## Exercise directions
Go to the line in the entries below that holds "arg0 : Word := 0" and repeat exactly from there through the line that holds "(mnemonic : String)", inclusive.
___ Listed records ___
-- ==== Sys2Proof/Word.lean ====
section
/-! DEFINITION. The widths of the engine's values (00_scope.md R8: u8, u16, u32, u64, u128; all unsigned). -/

namespace Sys2Proof

/-- u8: a byte of a buffer. -/
abbrev Byte := BitVec 8
/-- u16: an offset, a port, a length field. -/
abbrev Half := BitVec 16
/-- u32: a command word, an operand word, `RES`, `ACC`. -/
abbrev Word := BitVec 32
/-- u64: a link-layer address, a context prefix, an interface identifier. -/
abbrev DWord := BitVec 64
/-- u128: an IPv6 address; address byte 0 is bits 127..120 (00_scope.md R9). -/
abbrev Addr := BitVec 128

end Sys2Proof
end

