-- ==== Sys2Proof/Machine/State.lean ====
section
/-! DEFINITION. The state of the engine (10_state.md R20), the transaction it executes, and the reset state
(70_reset_and_hazards.md R441). Plain data. -/

namespace Sys2Proof.Machine

/-- A Byte Frame's contents as (offset, byte) pairs. The canonical form, `Memory.wf`, lists the offsets
`0 .. len-1` in order; an unlisted offset has no byte (10_state.md R21; log 18). -/
abbrev Memory := List Host.Cell

/-- The canonical form: the listed offsets are exactly `0, 1, ..., len-1`, rising. -/
abbrev Memory.wf (m : Memory) : Prop := m.map Prod.fst = List.range m.length

/-- A slot of the attribute file (10_state.md R23). -/
structure Slot where
  valid : Bool := false
  value : Word := 0
  deriving DecidableEq, Repr

/-- The MAC header registers (10_state.md R24). -/
structure MacRegs where
  ftype : BitVec 3 := 0
  sec : BitVec 1 := 0
  pend : BitVec 1 := 0
  ar : BitVec 1 := 0
  panc : BitVec 1 := 0
  dmode : BitVec 2 := 0
  fver : BitVec 2 := 0
  smode : BitVec 2 := 0
  seq : Byte := 0
  dpan : Half := 0
  span : Half := 0
  daddr : DWord := 0
  saddr : DWord := 0
  hlen : Byte := 0
  deriving DecidableEq, Repr

/-- The IPv6 header registers but the cursor (10_state.md R25). -/
structure Hdr where
  ver : BitVec 4 := 0
  tc : Byte := 0
  fl : BitVec 20 := 0
  plen : Half := 0
  nh : Byte := 0
  hlim : Byte := 0
  src : Addr := 0
  dst : Addr := 0
  deriving DecidableEq, Repr

/-- The header fields of a node, ids 1 to 17 (10_state.md R28). -/
structure NodeFields where
  nh : Byte := 0
  hlen : Byte := 0
  sport : Half := 0
  dport : Half := 0
  seq : Word := 0
  ack : Word := 0
  doff : BitVec 4 := 0
  flags : BitVec 6 := 0
  window : Half := 0
  cksum : Half := 0
  urg : Half := 0
  mss : Half := 0
  length : Half := 0
  itype : Byte := 0
  code : Byte := 0
  ident : Half := 0
  seqno : Half := 0
  deriving DecidableEq, Repr

/-- A chain node: a tagged record (10_state.md R28). A field its kind does not have is 0. -/
structure Node where
  kind : Kind
  f : NodeFields := {}
  ckok : Bool := false
  payload : List Byte := []
  offset : Half := 0
  deriving DecidableEq, Repr

/-- The staging node `NODE` (10_state.md R29). -/
structure Staging where
  f : NodeFields := {}
  payload : List Byte := []
  deriving DecidableEq, Repr

/-- An entry of the context table (10_state.md R30). -/
structure CtxEntry where
  valid : Bool := false
  pfx : DWord := 0
  deriving DecidableEq, Repr

/-- A command transaction, the input of a step (10_state.md R50). -/
structure Transaction where
  cmd : Word := 0
  arg0 : Word := 0
  arg1 : Word := 0
  data : List Byte := []
  deriving DecidableEq, Repr

/-- The reasons a step could fault. NONE: "there is no stuck state, no hang and no refusal beyond `IllegalCommand`"
(00_scope.md R14); a fatal error is a next state with `STATUS` written (60_exceptions.md R404). -/
inductive Fault where
  deriving DecidableEq, Repr

/-- The reasons a step is refused. -/
inductive Refusal where
  /-- Raised by an arm of `exec` whose instruction has no meaning yet. Safe. -/
  | notModelled (mnemonic : String)
  /-- Raised by `BF.SETBYTES` and `ND.PAYLOAD` when the transaction's data is not exactly the `n` bytes its word
  names: the interface presents no such transaction (10_state.md R50, R54; 93_implementation_defined.md's
  treatment `refuse`; log 6). Safe: the model stops where the hardware has no move. -/
  | dataLength
  deriving DecidableEq, Repr

/-- The state. The first thirteen fields are the spec's (10_state.md R20), `attr` with `N_ATTR` slots (R23); `par` is the
configuration (00_scope.md R7, log 14); `tx` and `program` are the host's inputs (R50, log 3) and `draws` counts the
free values of `ACC` drawn (log 1), the model's own. -/
structure State where
  fb : Memory
  pb : Memory
  attr : List Slot
  mac : MacRegs
  hdr : Hdr
  cur : Half
  chain : List Node
  node : Staging
  ctx : Vector CtxEntry 16
  acc : Word
  config : Word
  status : Word
  res : Word
  par : Config.Params
  tx : Transaction
  program : List Transaction
  draws : Nat
  deriving DecidableEq, Repr

/-- What a step answers. -/
abbrev Out := Host.Outcome State Fault Refusal

/-- The reset state under given parameters (70_reset_and_hazards.md R441). -/
def State.resetWith (p : Config.Params) : State where
  fb := []
  pb := []
  attr := List.replicate p.nAttr {}
  mac := {}
  hdr := {}
  cur := 0
  chain := []
  node := {}
  ctx := Vector.replicate 16 {}
  acc := 0
  config := if p.strictReset then 1 else 0
  status := 0
  res := 0
  par := p
  tx := {}
  program := []
  draws := 0

/-- The machine right after power-on reset, with the default parameters (70_reset_and_hazards.md R440, R441). -/
def State.reset : State := State.resetWith {}

end Sys2Proof.Machine
end

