-- ==== Sys2Proof/Machine/Flags.lean ====
section
/-! DEFINITION. The flag-like state: the `STATUS` word with its error codes and report flags (10_state.md R33,
60_exceptions.md R400, R403, R408). -/

namespace Sys2Proof.Machine

/-- The error kinds (60_exceptions.md R400). -/
inductive ErrKind where
  | outOfRange | malformedFrame | badVersion | unknownDispatch | checksumMismatch
  | contextIndexOutOfRange | unknownContext | attributeNotFound | illegalCommand
  deriving DecidableEq, Repr

/-- The code of a kind in `STATUS.ERR` (60_exceptions.md R400). -/
def ErrKind.code : ErrKind → Nat
  | .outOfRange => 1
  | .malformedFrame => 2
  | .badVersion => 3
  | .unknownDispatch => 4
  | .checksumMismatch => 5
  | .contextIndexOutOfRange => 6
  | .unknownContext => 7
  | .attributeNotFound => 8
  | .illegalCommand => 9

/-- A fatal error: its kind and its byte offset (60_exceptions.md R403). -/
structure Err where
  kind : ErrKind
  off : Nat
  deriving DecidableEq, Repr

/-- `STATUS <- o * 2^16 + code(K)`, `OFF = o[15:0]` (60_exceptions.md R403). -/
def Err.status (e : Err) : Word := BitVec.ofNat 32 (e.off * 65536 + e.kind.code)

/-- The three non-fatal reports (60_exceptions.md R408). -/
inductive Warn where
  | badVersion | unknownDispatch | checksumMismatch
  deriving DecidableEq, Repr

/-- The report's flag in `STATUS` (10_state.md R33): bits 4, 5, 6. -/
def Warn.flag : Warn → Nat
  | .badVersion => 0x10
  | .unknownDispatch => 0x20
  | .checksumMismatch => 0x40

/-- A report: its flag and its byte offset. -/
structure Report where
  warn : Warn
  off : Nat
  deriving DecidableEq, Repr

/-- `STATUS` on success, with at most one report (60_exceptions.md R403, R408). -/
def reportStatus : Option Report → Word
  | none => 0
  | some r => BitVec.ofNat 32 (r.off * 65536 + r.warn.flag)

end Sys2Proof.Machine
end

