-- ==== Sys2Proof/Machine/HcComp.lean ====
section
/-! DEFINITION. HC06: the compressor (47_hc06_compress.md R360 to R369). -/

namespace Sys2Proof.Machine

/-- The inline byte `ECN ‖ DSCP` of a traffic class (30_encoding.md R131). -/
def rotate (tc : Byte) : Byte := tc.extractLsb' 0 2 ++ tc.extractLsb' 2 6

/-- `choose_tf(TC, FL)` (47_hc06_compress.md R362). -/
def chooseTf (tc : Byte) (fl : BitVec 20) : BitVec 2 × List Byte :=
  if fl = 0 ∧ tc = 0 then (3, [])
  else if fl = 0 then (2, [rotate tc])
  else if tc.extractLsb' 2 6 = 0 then
    (1, [tc.extractLsb' 0 2 ++ 0#2 ++ fl.extractLsb' 16 4, fl.extractLsb' 8 8, fl.extractLsb' 0 8])
  else (0, [rotate tc, 0#4 ++ fl.extractLsb' 16 4, fl.extractLsb' 8 8, fl.extractLsb' 0 8])

/-- `choose_hlim(HLIM)` (47_hc06_compress.md R363). -/
def chooseHlim (hlim : Byte) : BitVec 2 × List Byte :=
  if hlim = 1 then (1, []) else if hlim = 64 then (2, []) else if hlim = 255 then (3, []) else (0, [hlim])

/-- An address encoding: `AC`, `AM`, the context index, the inline bytes (47_hc06_compress.md R365). -/
structure AddrEnc where
  ac : Bool
  am : BitVec 2
  ci : BitVec 4
  bytes : List Byte
  deriving DecidableEq, Repr

/-- The lowest-indexed valid context whose prefix is the high half of an address (47_hc06_compress.md R365). -/
def findCtx (s : State) (a : Addr) : Option Nat :=
  s.ctx.toList.findIdx? (fun e => e.valid && e.pfx == a.extractLsb' 64 64)

/-- `enc(A, mode, l2)` (47_hc06_compress.md R365); the source `::` does not come here, see `encSrc`. -/
def encAddr (s : State) (a : Addr) (mode : BitVec 2) (l2 : DWord) : AddrEnc :=
  let iid := iidL2 mode l2
  let low := a.extractLsb' 0 64
  if a.extractLsb' 64 64 = llPrefix ∧ iid = some low then ⟨false, 3, 0, []⟩
  else match findCtx s a with
    | some i =>
      if iid = some low then ⟨true, 3, BitVec.ofNat 4 i, []⟩
      else ⟨true, 1, BitVec.ofNat 4 i, tobe 8 low.toNat⟩
    | none => ⟨false, 0, 0, tobe 16 a.toNat⟩

/-- The source (47_hc06_compress.md R360, R365): the unspecified address `::` in full, whatever a context holds (R365's
last paragraph and 92_eei_decisions.md D29; its pseudocode has no such case: DEDUCED, log 22), else the address policy. -/
def encSrc (s : State) : AddrEnc :=
  if s.hdr.src = 0 then ⟨false, 0, 0, tobe 16 s.hdr.src.toNat⟩
  else encAddr s s.hdr.src s.mac.smode s.mac.saddr

/-- The destination (47_hc06_compress.md R360, R366): a multicast one in full, else the address policy. -/
def encDst (s : State) : AddrEnc :=
  if isMulticast s.hdr.dst then ⟨false, 0, 0, tobe 16 s.hdr.dst.toNat⟩
  else encAddr s s.hdr.dst s.mac.dmode s.mac.daddr

/-- The NHC byte's `P` and the port bytes (47_hc06_compress.md R369). -/
def encPorts (sp dp : Half) : BitVec 2 × List Byte :=
  if sp.extractLsb' 4 12 = 0xF0B#12 ∧ dp.extractLsb' 4 12 = 0xF0B#12 then
    (3, [sp.extractLsb' 0 4 ++ dp.extractLsb' 0 4])
  else if dp.extractLsb' 8 8 = 0xF0#8 then (1, [sp.extractLsb' 8 8, sp.extractLsb' 0 8, dp.extractLsb' 0 8])
  else if sp.extractLsb' 8 8 = 0xF0#8 then (2, [sp.extractLsb' 0 8, dp.extractLsb' 8 8, dp.extractLsb' 0 8])
  else (0, [sp.extractLsb' 8 8, sp.extractLsb' 0 8, dp.extractLsb' 8 8, dp.extractLsb' 0 8])

/-- `nhc_udp(pay)` (47_hc06_compress.md R369): the checksum is always carried, as found. -/
def nhcUdp (pay : List Byte) : List Byte :=
  let e := encPorts (BitVec.ofNat 16 (be (slice pay 0 2))) (BitVec.ofNat 16 (be (slice pay 2 2)))
  [encodeNhcUdp false e.1] ++ e.2 ++ slice pay 6 2 ++ pay.drop 8

/-- Whether the UDP header is compressed too (47_hc06_compress.md R364). -/
def useUdp (u : Bool) (h : Hdr) (pay : List Byte) : Bool :=
  u && h.nh == 17 && decide (8 ≤ h.plen.toNat) && be (slice pay 4 2) == h.plen.toNat

/-- The compressed datagram of the header registers and the payload (47_hc06_compress.md R360). -/
def compressed (u : Bool) (s : State) : List Byte :=
  let pay := slice s.pb.bytes Config.ipHdr s.hdr.plen.toNat
  let tf := chooseTf s.hdr.tc s.hdr.fl
  let hl := chooseHlim s.hdr.hlim
  let udp := useUdp u s.hdr pay
  let se := encSrc s
  let de := encDst s
  let cid := se.ci ≠ 0 ∨ de.ci ≠ 0
  let base := encodeIphc { tf := tf.1, nh := udp, hlim := hl.1, cid := cid, sac := se.ac, sam := se.am
                           m := isMulticast s.hdr.dst, dac := de.ac, dam := de.am }
  [base.extractLsb' 8 8, base.extractLsb' 0 8] ++ (if cid then [se.ci ++ de.ci] else []) ++ tf.2
    ++ (if udp then [] else [s.hdr.nh]) ++ hl.2 ++ se.bytes ++ de.bytes
    ++ (if udp then nhcUdp pay else pay)

/-- `HC.COMP` (47_hc06_compress.md R360, R361). -/
def execHcComp (u : Bool) (s : State) : Out :=
  if s.hdr.ver ≠ 6 then raise ⟨.badVersion, 0⟩ s
  else if s.payEnd > s.pb.len then raise ⟨.malformedFrame, 4⟩ s
  else if (compressed u s).length > s.par.fbCap then raise ⟨.outOfRange, s.par.fbCap⟩ s
  else done { s with fb := Memory.ofBytes (compressed u s) }

end Sys2Proof.Machine
end

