/-- The inline bytes of traffic class and flow label in form `tf`, with pad bits (30_encoding.md R131). -/
def tfBytes (tf : BitVec 2) (pad : BitVec 4) (tc : Byte) (fl : BitVec 20) : List Byte :=
  let ecn : BitVec 2 := tc.extractLsb' 0 2
  let dscp : BitVec 6 := tc.extractLsb' 2 6
  let high : BitVec 4 := fl.extractLsb' 16 4
  let low : List Byte := [fl.extractLsb' 8 8, fl.extractLsb' 0 8]
  if tf = 0 then [ecn ++ dscp, pad ++ high] ++ low
  else if tf = 1 then [ecn ++ pad.extractLsb' 0 2 ++ high] ++ low
  else if tf = 2 then [ecn ++ dscp]
  else []

/-- A traffic class and a flow label form `tf` can carry (30_encoding.md R131). -/
abbrev tfFits (tf : BitVec 2) (tc : Byte) (fl : BitVec 20) : Prop :=
  (tf = 1 → tc.toNat < 4) ∧ (tf = 2 → fl = 0) ∧ (tf = 3 → tc = 0 ∧ fl = 0)

/-- The hop limit of an eliding form (30_encoding.md R133). -/
abbrev hlimFits (hl : BitVec 2) (hlim : Byte) : Prop :=
  (hl = 1 → hlim = 1) ∧ (hl = 2 → hlim = 64) ∧ (hl = 3 → hlim = 255)

/-- The interface identifier of a link-layer address: `0000:00ff:fe00:xxxx` of a short one, of an extended one the
address with the universal/local bit inverted, none without one (30_encoding.md R138). -/
def linkIid (mode : BitVec 2) (l2 : DWord) : Option DWord :=
  if mode = 2 then some (0x000000FFFE00#48 ++ (l2.extractLsb' 0 16 : Half))
  else if mode = 3 then some (l2 ^^^ 0x0200000000000000#64)
  else none

/-- The inline bytes `inl` stand for address `a` in form `ac`, `am`, context `ci`: the tables of 30_encoding.md R135 and,
for a destination (`isSrc` false), R136 with `M = 0`. -/
abbrev State.unicastForm (s : State) (isSrc ac : Bool) (am : BitVec 2) (ci : BitVec 4) (mode : BitVec 2) (l2 : DWord)
    (inl : List Byte) (a : Addr) : Prop :=
  let high : DWord := a.extractLsb' 64 64
  let low : DWord := a.extractLsb' 0 64
  let e := s.ctx.get ci.toFin
  if am = 0 then (if ac then isSrc = true ∧ inl = [] ∧ a = 0 else inl = b16 a)
  else
    (if ac then e.valid = true ∧ high = e.pfx else high = 0xFE80000000000000#64)
    ∧ (am = 1 → inl = b8 low)
    ∧ (am = 2 → low = 0x000000FFFE00#48 ++ (low.extractLsb' 0 16 : Half) ∧ inl = b2 (low.extractLsb' 0 16))
    ∧ (am = 3 → inl = [] ∧ linkIid mode l2 = some low)

/-- The inline bytes `inl` stand for the multicast destination `a`: the table of 30_encoding.md R136 with `M = 1`. -/
abbrev multicastForm (dam : BitVec 2) (inl : List Byte) (a : Addr) : Prop :=
  (dam = 0 → inl = b16 a)
  ∧ (dam = 1 → inl.length = 6 ∧ b16 a = [0xFF] ++ inl.take 1 ++ List.replicate 9 0 ++ inl.drop 1)
  ∧ (dam = 2 → inl.length = 4 ∧ b16 a = [0xFF] ++ inl.take 1 ++ List.replicate 11 0 ++ inl.drop 1)
  ∧ (dam = 3 → inl.length = 1 ∧ b16 a = [0xFF, 0x02] ++ List.replicate 13 0 ++ inl)

/-- The inline fields of an IPHC header. -/
structure Inline where
  sci : BitVec 4 := 0
  dci : BitVec 4 := 0
  pad : BitVec 4 := 0
  src : List Byte := []
  dst : List Byte := []
  deriving DecidableEq, Repr

/-- FB holds at `off` the IPHC header `h` with inline fields `x`, which stands for the header `hd` (but for `PLEN`), and
`body` after it (30_encoding.md R130 to R137). -/
abbrev State.iphcHeader (s : State) (off : Nat) (h : Iphc) (x : Inline) (hd : Hdr) (body : List Byte) : Prop :=
  s.fb.bytes.drop off
    = iphcBytes h ++ (if h.cid then [x.sci ++ x.dci] else []) ++ tfBytes h.tf x.pad hd.tc hd.fl
      ++ (if h.nh then [] else [hd.nh]) ++ (if h.hlim = 0 then [hd.hlim] else []) ++ x.src ++ x.dst ++ body
  ∧ (h.cid = false → x.sci = 0 ∧ x.dci = 0) ∧ tfFits h.tf hd.tc hd.fl ∧ hlimFits h.hlim hd.hlim
  ∧ hd.ver = 6 ∧ (h.nh = true → hd.nh = 17)
  ∧ s.unicastForm true h.sac h.sam x.sci s.mac.smode s.mac.saddr x.src hd.src
  ∧ (if h.m then h.dac = false ∧ multicastForm h.dam x.dst hd.dst
     else s.unicastForm false h.dac h.dam x.dci s.mac.dmode s.mac.daddr x.dst hd.dst)

/-- The inline port bytes of a port form. -/
def portBytes (p : BitVec 2) (sp dp : Half) : List Byte :=
  if p = 0 then b2 sp ++ b2 dp
  else if p = 1 then b2 sp ++ [dp.extractLsb' 0 8]
  else if p = 2 then [sp.extractLsb' 0 8] ++ b2 dp
  else [sp.extractLsb' 0 4 ++ dp.extractLsb' 0 4]

/-- Ports a form can carry. -/
abbrev portsFit (p : BitVec 2) (sp dp : Half) : Prop :=
  (p = 1 → dp.extractLsb' 8 8 = 0xF0#8) ∧ (p = 2 → sp.extractLsb' 8 8 = 0xF0#8)
    ∧ (p = 3 → sp.extractLsb' 4 12 = 0xF0B#12 ∧ dp.extractLsb' 4 12 = 0xF0B#12)

/-- A compressed UDP header, its checksum carried or elided (30_encoding.md R139). -/
structure UdpHeader where
  elided : Bool := false
  form : BitVec 2 := 0
  sport : Half := 0
  dport : Half := 0
  cksum : Half := 0
  deriving DecidableEq, Repr

/-- Its bytes (30_encoding.md R139, R140). -/
def UdpHeader.bytes (q : UdpHeader) : List Byte :=
  [0b11110#5 ++ BitVec.ofBool q.elided ++ q.form] ++ portBytes q.form q.sport q.dport
    ++ (if q.elided then [] else b2 q.cksum)

/-- The UDP segment rebuilt in front of `pay`: its length from the bytes that remain, an elided checksum computed
(46_hc06_decompress.md R331). -/
def UdpHeader.segment (q : UdpHeader) (src dst : Addr) (pay : List Byte) : List Byte :=
  let front := b2 q.sport ++ b2 q.dport ++ b2 (BitVec.ofNat 16 (8 + pay.length))
  front ++ b2 (if q.elided then transportCk src dst 17 (front ++ [0, 0] ++ pay) 6 else q.cksum) ++ pay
___
## Output of the exercise
  arg0 : Word := 0
  arg1 : Word := 0
  data : List Byte := []
  deriving DecidableEq, Repr

/-- The reasons a step could fault. NONE: "there is no stuck state, no hang and no refusal beyond `IllegalCommand`"
(00_scope.md R14); a fatal error is a next state with `STATUS` written (60_exceptions.md R404). -/
inductive Fault where
  deriving DecidableEq, Repr

/-- The reasons a step is refused. -/
inductive Refusal where
  /-- Raised by an arm of `exec` whose instruction has no meaning yet. Safe. -/
  | notModelled (mnemonic : String)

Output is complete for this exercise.